The distinction is not trivial. It is the difference between a government that manages a product and a government that manages the evolution of a capability. The former is the default institutional mode. The latter is the condition under which a defense establishment can actually keep pace with commercial technology moving at private sector speed.
Environmental Intelligence as a Kill Web Input
The framing of weather intelligence as a critical input to distributed force operations is not an abstraction. For a Marine formation operating in the Pacific littoral — moving through a sequence of dispersed positions, timing its presence in each to avoid detection and exploit operational windows — meteorological accuracy at the operational scale matters enormously. Not global forecast accuracy. Not regional averages. Local, time-specific, operationally relevant weather data for a defined area over a defined period.
Xweather’s architecture is sized for exactly this. Its hyperlocal, real-time forecasting model can be applied to a specific operational area, not just to say what the weather will be globally, but to provide decision-relevant environmental intelligence for the area in which a force intends to operate for the next 96 to 120 hours. Whether a position at point X, Y, or Z offers the better meteorological window for a planned operation is exactly the kind of question the system is designed to answer.
Integrated into a broader sensor and intelligence architecture including the autonomous maritime systems and distributed sensor networks that are increasingly central to U.S. Indo-Pacific operational concept, this kind of environmental intelligence becomes a foundational input rather than a support service. Domain awareness in contested maritime and polar environments requires environmental awareness. The kill web concept depends on knowing not just where adversaries are, but what the operating environment allows and constrains for all parties.
The D-Day Reminder
Teppo Kuisma’s summary of the argument is concise: “Nothing has changed since D-Day.”
The requirement for accurate, timely environmental intelligence as a precondition for effective military operations is as old as organized warfare. What has changed is the technological basis on which that intelligence can be generated, the speed at which it can be delivered, and the institutional model through which defense establishments can access it.
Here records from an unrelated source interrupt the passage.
def descValid (d : DescCfg) : Bool := d.flags.getLsbD 1
def descShared (d : DescCfg) : Bool := d.home == 0xFF
def descOverlap (a b : DescCfg) : Bool :=
  descValid a && descValid b && a.home == b.home && decide (a.addr.toNat < b.addr.toNat + b.size.toNat)
    && decide (b.addr.toNat < a.addr.toNat + a.size.toNat)
/-- R107 and Table 4-14 for a valid descriptor. -/
def descSem (c : ImageCfg) (n : Nat) (d : DescCfg) : List Chk :=
  if !descValid d then []
  else
    let a := d.addr.toNat
    let e := a + d.size.toNat
    let h := d.home.toNat
    let y := taskCfg c d.owner.toNat
    [ ck 0 (decide (a % 8 = 0) && (if descShared d then inRange 0x1000000 0x2000000 a && decide (e ≤ 0x2000000)
        else decide (23 < h) || decide (e ≤ 0x40000)) && firstOf c.descs n (descOverlap d)),
      ck 4 (decide (d.size.toNat % 8 = 0) && inRange 8 0x100000 d.size.toNat),
      ck 0x0A (descShared d || (decide (h < 24) && (y.kind == 0 || y.engineMask.getLsbD h))),
      ck 0x0B (decide (d.owner.toNat < 32) && y.kind != 0) ]
def descChk (c : ImageCfg) (n : Nat) (r : List Byte) : List Chk :=
  let d := readDesc r
  descSem c n d ++ [ck 0x0E (decide (d.flags >>> 2 = 0)), ck 0x0F (decide (field r 0x0F 1 = 0))]

/-! ### Sections 0x08 and 0x09 -/

def stationOfIn (c : ImageCfg) (n : Nat) : Option Nat := (c.stations.find? (fun r => (stInputs r).contains n)).map stNumber
def stationOfOut (c : ImageCfg) (n : Nat) : Option Nat := (c.stations.find? (fun r => (stOutputs r).contains n)).map stNumber
def stationOfRoute (c : ImageCfg) (r : RouteCfg) : Option Nat := if r.out then stationOfOut c r.num else stationOfIn c r.num

/-- Whether two entries of one group may share it (R134, R215). -/
def groupOk (c : ImageCfg) (a b : RouteCfg) : Bool :=
  a.group != b.group || a.group == 0 ||
    (a.out == b.out && (if a.out then a.owner == b.owner else a.endpoint == b.endpoint)
      && ((a.endpoint != 1 && b.endpoint != 1) || stationOfRoute c a == stationOfRoute c b || (a.out && a.endpoint != b.endpoint)))

def routeSem (c : ImageCfg) (n : Nat) (r : RouteCfg) : List Chk :=
  let e := r.endpoint.toNat
  let lim := if r.out then 48 else 96
  [ ck 0 ((e != 0 || decide (r.num < lim)) && (e != 1 || (decide (256 ≤ r.num) && (stationOfRoute c r).isSome))
      && (!inRange lim 255 r.num || inRange 5 7 e)),
    ck 2 (if r.out then decide (r.owner.toNat < 32) && (taskCfg c r.owner.toNat).kind != 0 else r.owner == 0xFF),
    ck 3 (e == 0 || e == 1 || e == 5 || e == 6 || (!r.out && e == 7)),
    ⟨4, 0x09, decide (r.group.toNat ≤ 4095)⟩,
    ck 4 ((c.routes.take n).all (fun x => groupOk c x r)) ]
def routeChk (c : ImageCfg) (b : List Byte) (n : Nat) (r : List Byte) : List Chk :=
  ck 0 (decide (n = 0) || decide (field b (8 * (n - 1)) 2 < field r 0 2)) :: routeSem c n (readRoute r)
    ++ [ck 6 (decide (fieldH r 6 >>> 2 = 0))]

def timerSem (c : ImageCfg) (n : Nat) (x : TimerCfg) : List Chk :=
  [ ck 0 (decide (x.timer ≤ 8191) && firstOf c.timers n (fun y => y.timer == x.timer)), ck 2 (decide (x.kind.toNat ≤ 3)),
    ck 4 (decide (x.preset >>> 48 = 0)), ck 0x0C (decide (x.owner.toNat < 32) && (taskCfg c x.owner.toNat).kind != 0) ]
def timerChk (c : ImageCfg) (n : Nat) (r : List Byte) : List Chk :=
  (timerSem c n (readTimer r)).flatMap (fun k => if k.off = 2 then [k, ck 3 (decide (fieldB r 3 >>> 1 = 0))] else [k])
    ++ [ck 0x0D (allZero r 0x0D 0x10)]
Vaisala Xweather does not present itself as a defense company. It is a data and intelligence services business with a subscription model, proprietary observation networks, AI-driven forecasting, and a client base that includes some of the world’s most operationally demanding users. What it represents, from a strategic perspective, is the leading edge of a shift in which the capability to understand and predict the operating environment is increasingly generated outside government and available to those governments willing to adopt the procurement and management models that can take advantage of it.
Whether defense establishments will move fast enough to capture that advantage or whether institutional inertia will leave them relying on models that are a day and a half old when the operational window is measured in hours is the real question.